Anne sells candles from her website. She can get a candle from her suppliers at a cost of $\$3$ to her. The candles have been selling for $\$5$, and at this price, consumers have been buying a steady $4000$ per month. Beth would like to raise prices, but a market surveyor told her that for each increase of $\$1$ in the price of an candle, she would lose $300$ more sales each month. At what price should she sell the candles to maximize her profit?
Now, I know that Profit = Revenue - Cost. For revenue, I calculated, $p∗[4000−300(p−5)]$, where $p$ is the amount of money that Anne should sell her candle. So, $p*[4000−300(p−5)]$ should be revenue. But then, for cost, do I also have to set cost = $3∗[4000−300(p−5)]$, and then solve for $p$, the price she should sell her candles, to maximize her profit?

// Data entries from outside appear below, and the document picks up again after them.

/-- BAR.JOIN.X (R315): the entry of s(a)[1:0] is withdrawn (R38). -/
def execBarJoinX (a : Reg) (s : State) : Host.Outcome State Fault Refusal :=
  s.issue (.barJoinX a) { reads := [a] } fun s =>
    let j : Fin 4 := ⟨(s.sr a).toNat % 4, Nat.mod_lt _ (by decide)⟩
    match s.tile.task.members[j] with
    | none => .fault (barFault 0 2 j.val) s
    | some m => .done ((s.withdrawMember m).setMember j none)

/-- BAR.ARRIVE (R165 to R167, R315). -/
def execBarArrive (a : Reg) (s : State) : Host.Outcome State Fault Refusal :=
  s.issue (.barArrive a) { forbidden := true, reads := [a] } fun s =>
    s.member a fun j m =>
      match m.bar with
      | .line _ =>
        if !s.released 2 then .wait 6 0 s
        else .done (s.setMember j (some (if m.arrived then { m with pending := true } else { m with arrived := true, boost := none })))
      | .count home addr =>
        s.named home 0x6B fun s =>
          if m.arrived then .wait 15 0 s
          else if !s.released 2 then .wait 6 0 s
          else .done ((s.issueOp (s.hdr home s.tile.core.cur.scope) (.barArrive addr)).setMember j
            (some { m with arrived := true, g := none, release := none, boost := none, cause := none, freed := none }))

/-- The boost notices of R54: to every other member of the gang. -/
def State.boost (s : State) (m : Member) : State :=
  match s.myGang with
  | none => s
  | some (c, g) =>
    let cls := s.tile.core.cur.prio
    let body : Body := match m.bar with
      | .count home addr => .boostCount cls home addr
      | .line n => .boostLine cls n
    (s.members c g).foldl (fun s x =>
      let n := mkName 0 (g.x + x.1 % g.launch.w) (g.y + x.1 / g.launch.w)
      if n = s.tile.id.name then s else s.emit { hdr := s.hdr n s.tile.core.cur.scope, body := body }) s

/-- BAR.WAIT (R54, R165, R166, R315): the boost is sent when the wait begins. -/
def execBarWait (a : Reg) (s : State) : Host.Outcome State Fault Refusal :=
  s.issue (.barWait a) { forbidden := true, reads := [a] } fun s =>
    s.member a fun _ m =>
      if !m.arrived && !m.pending then .done s
      else
        let begun := match s.tile.core.wait with
          | some w => w.reason == 15
          | none => false
        .wait 15 0 (if begun || s.tile.core.cur.prio == 3 then s else s.boost m)

/- Scopes. -/

/-- The scope-misuse fault (R349 0x13, R354). -/
def scopeFault (x : Word) (reason : Nat) : FaultRec := { code := 0x13, addr := x, info := BitVec.ofNat 32 reason }

/-- SCOPE.OPEN (R32, R316). -/
def execScopeOpen (d : Reg) (s : State) : Host.Outcome State Fault Refusal :=
  s.issue (.scopeOpen d) { forbidden := true } fun s =>
    let x := s.tile.core.cur.scope
    match s.tile.task.scopes.find? (·.scope = x) with
    | none => .fault (scopeFault x 0) s
    | some e =>
      if scopeDepth x = 7 then .fault (scopeFault x 1) s
      else match lowestClear e.kids with
        | none => .fault (scopeFault x 2) s
        | some i =>
          if 8 ≤ s.tile.task.scopes.length then .fault (scopeFault x 3) s
          else
            let y := childScope x i
            let es := s.tile.task.scopes.map fun k => if k.scope = x then { k with kids := k.kids ||| BitVec.ofNat 16 (2 ^ i) } else k
            .done ({ s with tile.task.scopes := es ++ [({ scope := y, kids := 0 } : ScopeEntry)], tile.core.cur.scope := y }.setS d y)

/-- Free the index of a scope that its owner has closed (R32); after a retire notice, with every index of its descendants in the owner's table. -/
def State.freeScope (s : State) (x : Word) (retired : Bool := false) : State :=
  let p := parentScope x
  let bit := BitVec.ofNat 16 (2 ^ scopeIndex x)
  let es := (s.tile.task.scopes.filter fun e => !(if retired then isDescendant e.scope x else e.scope == x)).map fun e => if e.scope = p then { e with kids := e.kids &&& ~~~bit } else e
  let s := { s with tile.task.scopes := es }
  if p = 0 then s.updCarrel s.tile.id.carrel.toNat fun c => { c with kids := c.kids &&& ~~~bit } else s
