/-- ARCHIVE (R259). -/
def execArchive (d a b : Reg) (s : State) : Host.Outcome State Fault Refusal :=
  s.issue (.archive d a b) { steward := true, reads := [a, b] } fun s =>
    let x := s.sr a
    let c := x.toNat % 2048
    let keep := x.getLsbD 16
    let here := s.tile.phys.field
    let acting := s.tile.phys == s.stewardOf here
    let no (code : Nat) : Res := .done (s.tokenNow d (BitVec.ofNat 32 code))
    let busy (c : Carrel) : Bool := match c.state with
      | .archiving _ _ _ => true
      | _ => false
    if 2 ^ 19 ≤ x.toNat ∨ x.toNat / 2048 % 32 ≠ 0 then .fault (limitFault x a 1 0x7D) s
    else if x.getLsbD 18 then
      let p := s.firstUpstream
      let at_ := 0x20000 + (s.sr b).toNat
      match s.archivedAs (recordCarrel (s.edgeMem p) at_) with
      | none => no 1
      | some k =>
        if !acting || (recordCarrel (s.edgeMem p) at_).home ≠ here then no 2
        else match s.restore p at_ with
          | .inl code => no (4 + 256 * code)
          | .inr (c, s) => .done ((s.tokenNow d 0).answerMgmt p 0x87 0 (if k.live then 0 else c.num) (BitVec.ofNat 32 c.queue.off))
    else if x.getLsbD 17 then
      if here ≠ (0, 0) || !acting then no 2
      else if s.carrels.any busy then no 3
      else
        let cs := s.carrels.filter (·.state = .active)
        if cs = [] then no 0
        else
          let (s, m) := s.markPlain d
          .done (cs.foldl (fun s k => s.startArchive k keep (m.map (s.tile.phys, ·)) s.firstUpstream) s)
    else match s.carrel c with
      | none => no 1
      | some k =>
        if busy k then no 3
        else if k.state ≠ .active then no 1
        else if !acting || k.home ≠ here then no 2
        else
          let (s, m) := s.markPlain d
          .done (s.startArchive k keep (m.map (s.tile.phys, ·)) k.queue.port)

end Sys2Proof.Machine
end

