/-- The replay that can go no further ends (R160): every operation complete, or one failed and the issued ones settled. -/
def State.endReplay (s : State) : State :=
  match s.tile.strm.replay with
  | none => s
  | some r =>
    let n := r.counts.length
    if r.completed.length = n then
      { s with tile := { s.tile.writeToken r.mark (BitVec.ofNat 64 n) with strm.replay := none } }
    else if r.failed && r.issued.all (r.completed.contains ·) then
      { s with tile := { s.tile.writeToken r.mark (BitVec.ofNat 64 (2 ^ 31 + r.completed.length)) with strm.replay := none } }
    else s

/-- COPY_FAULT_END (R341, R370): the copy in slot `n` that a fault has ended has no chunk outstanding: the token, the fault. -/
def execCopyFaultEnd (s : State) : Host.Outcome State Fault Refusal :=
  s.become fun s =>
    match s.tile.strm.copies.find? (·.slot = s.inp.n) with
    | none => s
    | some c =>
      match c.ended with
      | none => s
      | some f =>
        if !c.pend.isEmpty || s.replyInFlight c.id || s.tile.moving then s
        else
          let t := { s.tile with strm.copies := s.tile.strm.copies.erase c }
          let t := (t.writeToken c.mark (BitVec.ofNat 64 (2 ^ 31 + c.landed))).addPend f
          let t := match c.folio, t.strm.replay with
            | some j, some r => { t with strm.replay := some { r with failed := true, issued := r.issued.erase j } }
            | _, _ => t
          (({ s with tile := t }).endReplay).retryFires

end Sys2Proof.Machine
end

You can do this entirely with algebra.
Profit = units * price - units * cost
$P = (4000-300(p-5))p - (4000-300(p-5))3\\ P = ap^2 + bp + c$
that is a parabola and we have a formula for the vertex.
$p = \frac {b}{2a}$
You can get fancy and use calculus. You can differentiate the same equation find where $\frac {dP}{dp} = 0$
A handy one for economics is to know "marginal revenue equals marginal costs."
That is:
Profit = Revenue - Costs
$\frac {d}{dq} P = \frac {d}{dq} R - \frac {d}{dq} C = 0\\ \frac {d}{dq} R = \frac {d}{dq} C$
Note that I am differentiating with respect to units and not prices. And unit cost is not changing.
$\frac {d}{dq} C = 3$
$R= pq\\ \frac {dR}{dq} = \frac {dp}{dq} q + p = 3\\ \frac {dq}{dp} = -300\\ \frac {dp}{dq} = \frac {1}{-300}\\ \frac {dR}{dq} = \frac {dp}{dq} q + p = 3\\ \frac {1}{-300}q + p = 3$
Everything up to the last line is preliminary and presented here just for background.
Now substitute $q = 4000 - 300 (p-5)$
$\frac {1}{-300}(4000 -300(p-5)) + p = 3\\ 2p + -\frac {5500}{300} = 3\\ p = \frac {55}{6} + \frac {3}{2} = \frac {32}{3}$